EXERCISE: The line containing "simp only [invCheck, Bool.and_eq_true, beq_iff_eq, bne_iff_ne]" marks the end: output every line of the data up to it, and that line too, exactly as written.

====== DATA EXTRACTS

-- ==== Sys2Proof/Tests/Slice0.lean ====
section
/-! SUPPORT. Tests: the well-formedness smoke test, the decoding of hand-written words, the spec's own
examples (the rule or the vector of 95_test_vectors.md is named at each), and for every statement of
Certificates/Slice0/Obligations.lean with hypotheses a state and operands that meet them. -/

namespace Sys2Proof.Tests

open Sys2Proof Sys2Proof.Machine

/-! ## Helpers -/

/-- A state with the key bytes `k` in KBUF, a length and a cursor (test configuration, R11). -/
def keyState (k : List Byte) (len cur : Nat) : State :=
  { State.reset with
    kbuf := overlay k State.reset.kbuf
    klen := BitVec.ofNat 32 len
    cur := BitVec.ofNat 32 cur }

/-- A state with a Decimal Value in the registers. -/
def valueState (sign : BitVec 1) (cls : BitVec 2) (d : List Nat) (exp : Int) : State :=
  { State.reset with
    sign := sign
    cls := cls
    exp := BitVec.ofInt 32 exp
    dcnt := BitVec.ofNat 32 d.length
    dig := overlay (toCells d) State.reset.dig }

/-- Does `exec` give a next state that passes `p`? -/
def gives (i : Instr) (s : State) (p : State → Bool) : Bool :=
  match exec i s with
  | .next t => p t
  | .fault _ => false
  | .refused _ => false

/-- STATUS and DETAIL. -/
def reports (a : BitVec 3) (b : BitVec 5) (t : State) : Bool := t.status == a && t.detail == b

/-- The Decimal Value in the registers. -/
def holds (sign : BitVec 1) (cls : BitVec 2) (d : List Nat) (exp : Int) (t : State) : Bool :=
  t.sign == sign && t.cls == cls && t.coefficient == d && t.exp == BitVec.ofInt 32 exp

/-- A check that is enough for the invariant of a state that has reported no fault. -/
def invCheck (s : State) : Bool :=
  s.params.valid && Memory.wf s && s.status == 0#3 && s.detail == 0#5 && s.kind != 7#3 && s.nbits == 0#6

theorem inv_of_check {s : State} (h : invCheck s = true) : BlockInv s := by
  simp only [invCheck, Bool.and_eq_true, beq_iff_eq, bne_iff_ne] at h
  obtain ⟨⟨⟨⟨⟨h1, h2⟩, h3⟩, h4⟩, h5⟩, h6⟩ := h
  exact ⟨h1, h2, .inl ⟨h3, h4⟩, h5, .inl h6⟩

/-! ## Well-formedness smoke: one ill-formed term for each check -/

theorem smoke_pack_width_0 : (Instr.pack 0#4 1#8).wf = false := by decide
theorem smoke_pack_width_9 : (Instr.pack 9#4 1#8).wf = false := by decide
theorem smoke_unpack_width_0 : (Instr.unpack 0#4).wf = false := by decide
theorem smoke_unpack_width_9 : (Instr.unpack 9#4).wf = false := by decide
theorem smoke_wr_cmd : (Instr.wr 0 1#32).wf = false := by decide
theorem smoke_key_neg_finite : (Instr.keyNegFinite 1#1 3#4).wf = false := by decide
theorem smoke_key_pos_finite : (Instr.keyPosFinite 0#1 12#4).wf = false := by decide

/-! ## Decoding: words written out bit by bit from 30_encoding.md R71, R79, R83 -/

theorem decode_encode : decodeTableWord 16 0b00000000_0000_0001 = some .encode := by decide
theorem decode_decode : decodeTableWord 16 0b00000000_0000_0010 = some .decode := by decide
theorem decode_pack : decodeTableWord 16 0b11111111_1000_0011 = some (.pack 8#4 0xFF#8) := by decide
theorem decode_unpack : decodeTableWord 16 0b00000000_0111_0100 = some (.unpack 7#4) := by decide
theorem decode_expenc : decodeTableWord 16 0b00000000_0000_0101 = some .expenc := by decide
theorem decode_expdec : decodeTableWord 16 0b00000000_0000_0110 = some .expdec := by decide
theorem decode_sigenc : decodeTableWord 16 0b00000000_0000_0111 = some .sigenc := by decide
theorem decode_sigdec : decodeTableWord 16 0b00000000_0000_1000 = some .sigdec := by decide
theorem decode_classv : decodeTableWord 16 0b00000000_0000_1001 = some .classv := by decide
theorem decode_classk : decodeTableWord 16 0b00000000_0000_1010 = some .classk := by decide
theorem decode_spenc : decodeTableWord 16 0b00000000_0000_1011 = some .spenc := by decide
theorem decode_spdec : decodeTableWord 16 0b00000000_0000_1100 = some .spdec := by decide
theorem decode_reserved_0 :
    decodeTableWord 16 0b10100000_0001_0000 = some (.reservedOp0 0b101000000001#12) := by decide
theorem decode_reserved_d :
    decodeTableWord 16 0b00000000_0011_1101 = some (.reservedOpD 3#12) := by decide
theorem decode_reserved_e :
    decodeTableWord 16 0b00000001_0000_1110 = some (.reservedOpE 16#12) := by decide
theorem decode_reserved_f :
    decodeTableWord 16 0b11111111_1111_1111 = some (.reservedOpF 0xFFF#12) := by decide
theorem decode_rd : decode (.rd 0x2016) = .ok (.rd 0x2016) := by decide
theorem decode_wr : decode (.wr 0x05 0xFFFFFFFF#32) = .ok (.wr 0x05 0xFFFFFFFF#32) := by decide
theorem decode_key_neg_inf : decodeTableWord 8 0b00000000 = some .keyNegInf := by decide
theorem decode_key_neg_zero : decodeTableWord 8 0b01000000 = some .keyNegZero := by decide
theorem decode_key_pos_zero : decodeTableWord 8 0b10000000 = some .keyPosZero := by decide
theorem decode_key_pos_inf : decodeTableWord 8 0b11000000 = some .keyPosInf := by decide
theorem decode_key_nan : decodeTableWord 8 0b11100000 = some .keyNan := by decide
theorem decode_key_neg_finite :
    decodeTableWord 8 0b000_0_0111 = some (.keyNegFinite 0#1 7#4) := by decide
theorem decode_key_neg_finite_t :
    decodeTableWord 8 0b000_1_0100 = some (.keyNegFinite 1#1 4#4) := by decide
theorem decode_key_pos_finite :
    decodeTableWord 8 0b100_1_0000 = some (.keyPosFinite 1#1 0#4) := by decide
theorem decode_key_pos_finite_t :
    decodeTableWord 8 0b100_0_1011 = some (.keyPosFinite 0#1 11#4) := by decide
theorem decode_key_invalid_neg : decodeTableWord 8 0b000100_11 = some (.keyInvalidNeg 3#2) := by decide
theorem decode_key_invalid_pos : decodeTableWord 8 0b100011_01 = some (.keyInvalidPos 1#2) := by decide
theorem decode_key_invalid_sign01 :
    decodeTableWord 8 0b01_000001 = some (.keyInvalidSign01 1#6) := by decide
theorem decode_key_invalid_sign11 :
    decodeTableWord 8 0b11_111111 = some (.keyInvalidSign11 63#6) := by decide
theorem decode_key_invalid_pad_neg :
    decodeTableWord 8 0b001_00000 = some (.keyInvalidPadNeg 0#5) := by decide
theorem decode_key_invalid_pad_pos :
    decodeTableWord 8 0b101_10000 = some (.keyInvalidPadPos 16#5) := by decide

============

YOUR SOLUTION:
-- ==== Sys2Proof/Tests/Slice0.lean ====
section
/-! SUPPORT. Tests: the well-formedness smoke test, the decoding of hand-written words, the spec's own
examples (the rule or the vector of 95_test_vectors.md is named at each), and for every statement of
Certificates/Slice0/Obligations.lean with hypotheses a state and operands that meet them. -/

namespace Sys2Proof.Tests

open Sys2Proof Sys2Proof.Machine

/-! ## Helpers -/

/-- A state with the key bytes `k` in KBUF, a length and a cursor (test configuration, R11). -/
def keyState (k : List Byte) (len cur : Nat) : State :=
  { State.reset with
    kbuf := overlay k State.reset.kbuf
    klen := BitVec.ofNat 32 len
    cur := BitVec.ofNat 32 cur }

/-- A state with a Decimal Value in the registers. -/
def valueState (sign : BitVec 1) (cls : BitVec 2) (d : List Nat) (exp : Int) : State :=
  { State.reset with
    sign := sign
    cls := cls
    exp := BitVec.ofInt 32 exp
    dcnt := BitVec.ofNat 32 d.length
    dig := overlay (toCells d) State.reset.dig }

/-- Does `exec` give a next state that passes `p`? -/
def gives (i : Instr) (s : State) (p : State → Bool) : Bool :=
  match exec i s with
  | .next t => p t
  | .fault _ => false
  | .refused _ => false

/-- STATUS and DETAIL. -/
def reports (a : BitVec 3) (b : BitVec 5) (t : State) : Bool := t.status == a && t.detail == b

/-- The Decimal Value in the registers. -/
def holds (sign : BitVec 1) (cls : BitVec 2) (d : List Nat) (exp : Int) (t : State) : Bool :=
  t.sign == sign && t.cls == cls && t.coefficient == d && t.exp == BitVec.ofInt 32 exp

/-- A check that is enough for the invariant of a state that has reported no fault. -/
def invCheck (s : State) : Bool :=
  s.params.valid && Memory.wf s && s.status == 0#3 && s.detail == 0#5 && s.kind != 7#3 && s.nbits == 0#6

theorem inv_of_check {s : State} (h : invCheck s = true) : BlockInv s := by
  simp only [invCheck, Bool.and_eq_true, beq_iff_eq, bne_iff_ne] at h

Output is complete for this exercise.